Wall Street Berakhir “Mixed”

foto: istimewa

Pasardana.id - Wall Street berakhir mixed pada Senin (13/4/2020) setelah pelemahan indeks Dow Jones Industrial Average dan S&P 500 di Bursa Efek New York, Amerika Serikat, dibarengi penguatan indeks komposit Nasdaq.

Seperti dilansir Reuters, indeks Dow Jones merosot 328,6 poin, atau sekitar 1,39 persen, menjadi 23.390,77. Indeks S&P 500 turun 28,19 poin, atau sekitar 1,01 persen, menjadi 2.761,63. Indeks komposit Nasdaq meningkat 38,85 poin, atau sekitar 0,48 persen, menjadi 8.192,43.

Indeks perbankan S&P 500 terjun 4,1 persen setelah JPMorgan Chase & Co dan Wells Fargo & Co diperkirakan akan mengumumkan kinerja yang kurang baik untuk tahun ini sebagai dampak penyebaran virus Corona (COVID-19) dalam laporan yang dirilis Selasa (14/4/2020).
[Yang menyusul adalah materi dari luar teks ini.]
-- ==== Sys2Proof/Machine/Power.lean ====
section
/-!
DEFINITION. Power, clocks and sleep (R430 to R455): power domains, what each power state keeps, the choice
of power state, heat, safety shutdowns and the aging monitors.
-/

namespace Sys2Proof.Machine

/-! ## Domains (R434 to R436) -/

/-- A hedgerow region, or its bank, is in use (R436). -/
def State.regionUsed (s : State) (r : Nat) : Bool := (s.region r).configured

/-- Watch unit 8 is in use: not IDLE, or a peephole channel is not at its default (R436). -/
def State.watch8Used (s : State) : Bool :=
  s.watchState 8 != 0 ||
    s.objs.any (fun e => decide (0x5040 * 256 ≤ e.1) && decide (e.1 < 0x504C * 256) && e.1 % 256 != 0)

/-- R436: whether domain `d` is in use in power state RUN. A spare is while a pass measures it (R451); an uncore or a port that
is used no more keeps its power until its endpoints are shuttered (R437). -/
def State.inUse (s : State) (d : Nat) : Bool :=
  if d < 1056 then
    match s.logicalCroft (d / 132) (d % 132) with
    | some k => s.croftUsed k || s.uncoreUsed (d / 132) || s.power.awake.contains (1056 + d / 132)
    | none => s.power.aging
  else if d < 1064 then s.uncoreUsed (d - 1056) || s.power.awake.contains d
  else if d < 1096 then s.portWired (d - 1064) || s.power.awake.contains d
  else if d < 1100 then true
  else if d < 1116 then !(s.core (d - 1100)).held
  else if d < 1128 then s.regionUsed (d - 1116)
  else if d < 1140 then s.regionUsed (d - 1128)
  else if d = 1144 then s.watch8Used
  else true

/-- Domains that have RETAIN and enter it in power state NAP (R435, R440). -/
def napRetains (d : Nat) : Bool := decide (d < 1064) || (decide (1096 ≤ d) && decide (d < 1116))

/-- Domains that stay ON in power state PARK (R440). -/
def parkOn (d : Nat) : Bool := d == 1140 || d == 1142 || d == 1143 || d == 1145

/-- State of power domain `d` (R434, R435, 0x2110): 0 OFF, 1 RETAIN, 2 ON. -/
def State.domain (s : State) (d : Nat) : Nat :=
  if 1145 < d ∨ !s.granted d ∨ !s.inUse d then 0
  else
    match s.obj 0x2100 1 with
    | 2 => if napRetains d then 1 else 2
    | 3 => if 1096 ≤ d ∧ d < 1100 then 1 else if parkOn d then 2 else 0
    | 4 => if d = 1140 then 2 else 0
    | _ => 2

/-- Sub-index `n` of 0x2110 (R454). -/
def State.domainWord (s : State) (n : Nat) : Nat :=
  (upFrom 0 32).foldl (fun w i => putBits w (2 * i) 2 (s.domain (32 * (n - 1) + i))) 0

/-! ## Loss of content -/

/-- Objects of indices for which `lost` holds return to their defaults. -/
def State.dropObjs (s : State) (lost : Nat → Bool) : State :=
  { s with objs := s.objs.filter (fun e => !lost (e.1 / 256)) }

/-- A cellar whose domain goes OFF (R435), its controller with it. -/
def State.loseCellar (s : State) (n : Nat) : State :=
  (((s.setCellar n .blank).dropObjs (fun i => i / 16 == cObj n / 16)).setObj (cObj n) 1 0).zeroRange
    (n * cellarBytes) ((n + 1) * cellarBytes)

/-- Objects that live in the always-on domain, the supply monitors of the banks among them, or in fuses and
one-time-programmable cells (R434, R447). -/
def alwaysOnObj (i : Nat) : Bool :=
  (decide (0x1000 ≤ i) && decide (i < 0x1020)) || i == 0x1100 || i == 0x2001 ||
    (decide (0x2100 ≤ i) && decide (i < 0x2280)) || (decide (0x5020 ≤ i) && decide (i < 0x502C))

/-- The part of memory that outlasts STANDBY: the store (R396). -/
def keptBytes (a : Nat) : Bool := decide (configBase ≤ a) && decide (a < configBase + 0x2000000)

/-! ## Endpoints of a domain that loses power (R437) -/

/-- The requests at an endpoint are answered SHUTTERED at once, with no drain (R181). -/
def State.shutNow (s : State) (e : Nat) : State :=
  let s1 := s.dropOutstanding e
  let s2 := (s.outstanding e).foldl (fun st w => st.reply w opShuttered []) s1
  (s2.clearEndpoint e).setShut e 2

/-- The endpoints and routers that an uncore or port domain holds. -/
def domainEnds (d : Nat) : List Nat := if d < 1064 then hamletEnds (d - 1056) else if d < 1096 then [8192 + (d - 1064)] else []

/-- Every endpoint of a domain with power is SHUTTERED, and what it holds answered, before the device leaves the power states
that keep it (R437): the time of the entry covers the 2,048 strokes of R186. -/
def State.shutAwake (s : State) : State :=
  (s.power.awake.flatMap domainEnds).foldl (fun st e =>
    match st.shutState e with
    | 0 =>
      let t := st.shutNow e
      { t with power := { t.power with down := e :: t.power.down } }
    | 1 => st.shutNow e
    | _ => st) s

/-- What is left of the device with only the always-on domain powered (R433, R447): fuses, the store, the
one-time-programmable cells, the power controller, the steeple, the ring and the test port. -/
def State.dark (s : State) : State :=
  let p : PowerRec := { s.power with waits := false, green := false, hamlets := false, cellars := false, off := [],
                                     aging := false, armed := none, cause := none, inReset := false, awake := []
                                     down := [] }
  { State.reset with
    pending := s.pending, fuse := s.fuse, freeCtr := s.freeCtr, dev := s.dev, exec := s.exec
    objs := s.objs.filter (fun e => alwaysOnObj (e.1 / 256))
    mem := s.mem.filter (fun e => keptBytes e.1)
    steeple := s.steeple, power := p, ring := s.ring, tap := s.tap
    answer := s.answer, pcie := { PcieRec.rest with perst := s.pcie.perst } }

/-- Entry to STANDBY (R433, R447), which 0x2100.09 counts: ALLSET is driven low, every domain but always-on is OFF. A wake time that
a choice of R443 armed is carried into 0x2100.08. -/
def State.enterStandby (s : State) : State :=
  ((((s.dark.setObj 0x2100 1 4).setObj 0x2101 4 0).bump 0x2100 9).enter .standby).banksUpdate

/-! ## Supplies (R431 to R433) -/

/-- Leave STANDBY for WAKING (R432), for the wake reason `why` of 0x2100.0A; the steeple starts (R383, R391). -/
def State.startWaking (s : State) (why : Nat) : State :=
  let s1 := (s.setObj 0x2100 1 0).setObj 0x2100 0xA why
  let s2 := [1, 2, 3, 4].foldl (fun st i => st.setObj 0x2102 i 0) s1
  ({ s2 with power := { s2.power with waits := false, cause := none, armed := none } }.enter .waking).steepleStart

/-- A wake cause in STANDBY (R432): it takes effect once VMAIN is good. -/
def State.wakeCause (s : State) (why : Nat) : State :=
  if s.dev ≠ .standby ∨ !s.power.vstby then s
  else if s.power.vmain then s.startWaking why
  else { s with power := { s.power with cause := some why } }

/-- VMAIN has just become good (R432): a cause that waits, or auto-wake, takes effect. -/
def State.vmainArrived (s : State) : State :=
  match s.power.cause with
  | some why => s.wakeCause why
  | none => if s.obj 0x2100 7 = 1 then s.wakeCause 7 else s

/-- VSTBY_GOOD (R431, R432): the always-on domain leaves reset into STANDBY. -/
def execVstbyGood (s : State) : Host.Outcome State Fault Refusal :=
  .next (if s.power.vstby then s
    else
      let s1 := { s with power := { s.power with vstby := true } }
      if s1.power.vmain then s1.vmainArrived else s1)

/-- Objects that outlast the loss of VSTBY: the one-time-programmable cells (R406). -/
def otpObj (k : Nat) : Bool := k / 256 == 0x1100 && decide (k % 256 ≤ 5)

/-- VSTBY_LOSS (R431, R12): the always-on domain is in reset, WS fields included. -/
def execVstbyLoss (s : State) : Host.Outcome State Fault Refusal :=
  let d := s.dark
  let p : PowerRec := { PowerRec.rest with vstby := false, vmain := s.power.vmain,
                                           reference := s.power.reference }
  .next ({ d with
    dev := .standby, objs := d.objs.filter (fun e => otpObj e.1), steeple := .rest, power := p,
    ring := .rest, tap := .rest }.setObj 0x2100 1 4)

/-- VMAIN_GOOD (R432). -/
def execVmainGood (s : State) : Host.Outcome State Fault Refusal :=
  let s1 := { s with power := { s.power with vmain := true } }
  .next (if s.power.vmain then s1 else s1.vmainArrived)

/-- POWER_FAIL (R433): wake reason 0xFE. -/
def execPowerFail (s : State) : Host.Outcome State Fault Refusal :=
  let s1 := { s with power := { s.power with vmain := false } }
  .next (if s.dev = .standby then s1 else s1.enterStandby.setObj 0x2100 0xA 0xFE)

/-- STANDBY_WAKE_TIMER (R432). -/
def execStandbyWakeTimer (s : State) : Host.Outcome State Fault Refusal :=
  .next (if s.obj 0x2100 8 = 0 then s else s.wakeCause 8)

/-! ## Clocks (R438, R439) -/

/-- CRYSTAL_TIMEOUT (R438): the internal oscillator stays in use. -/
def execCrystalTimeout (s : State) : Host.Outcome State Fault Refusal := .next (s.setObj 0x2101 3 0)

/-- A bit of 0x2101.04 (R453), or a fabric PLL's bit of 0x5001.05. -/
def pllBit : Pll → Nat × Nat × Nat
  | .strokeHamlet h => (0x2101, 4, h.val)
  | .strokeGreen => (0x2101, 4, 8)
  | .core => (0x2101, 4, 9)
  | .fabric j => (0x5001, 5, j.val)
Indeks komposit Nasdaq memperpanjang penguatan menjadi tiga sesi beruntun setelah saham perusahaan e-commerce Amazon.com melambung 6,2 persen usai menyatakan akan merekrut 75.000 karyawan seiring meroketnya pesanan di tengah berlangsungnya pandemi.

Volume perdagangan tipis karena para trader di Benua Eropa masih menikmati libur Paskah.

Harga emas berjangka di COMEX New York Mercantile Exchange naik seiring melemahnya nilai tukar dolar AS. Harga emas untuk pengiriman Juni 2020 naik US$8,6, atau sekitar 0,49 persen, menjadi US$1.761,4 per ons. Indeks dolar AS turun 0,13 persen menjadi 99,39.

Nilai tukar pound sterling terhadap dolar AS berada di kisaran US$1,2529 per pound. Sedangkan nilai tukar euro terhadap dolar AS berada di kisaran US$1,0922 per euro.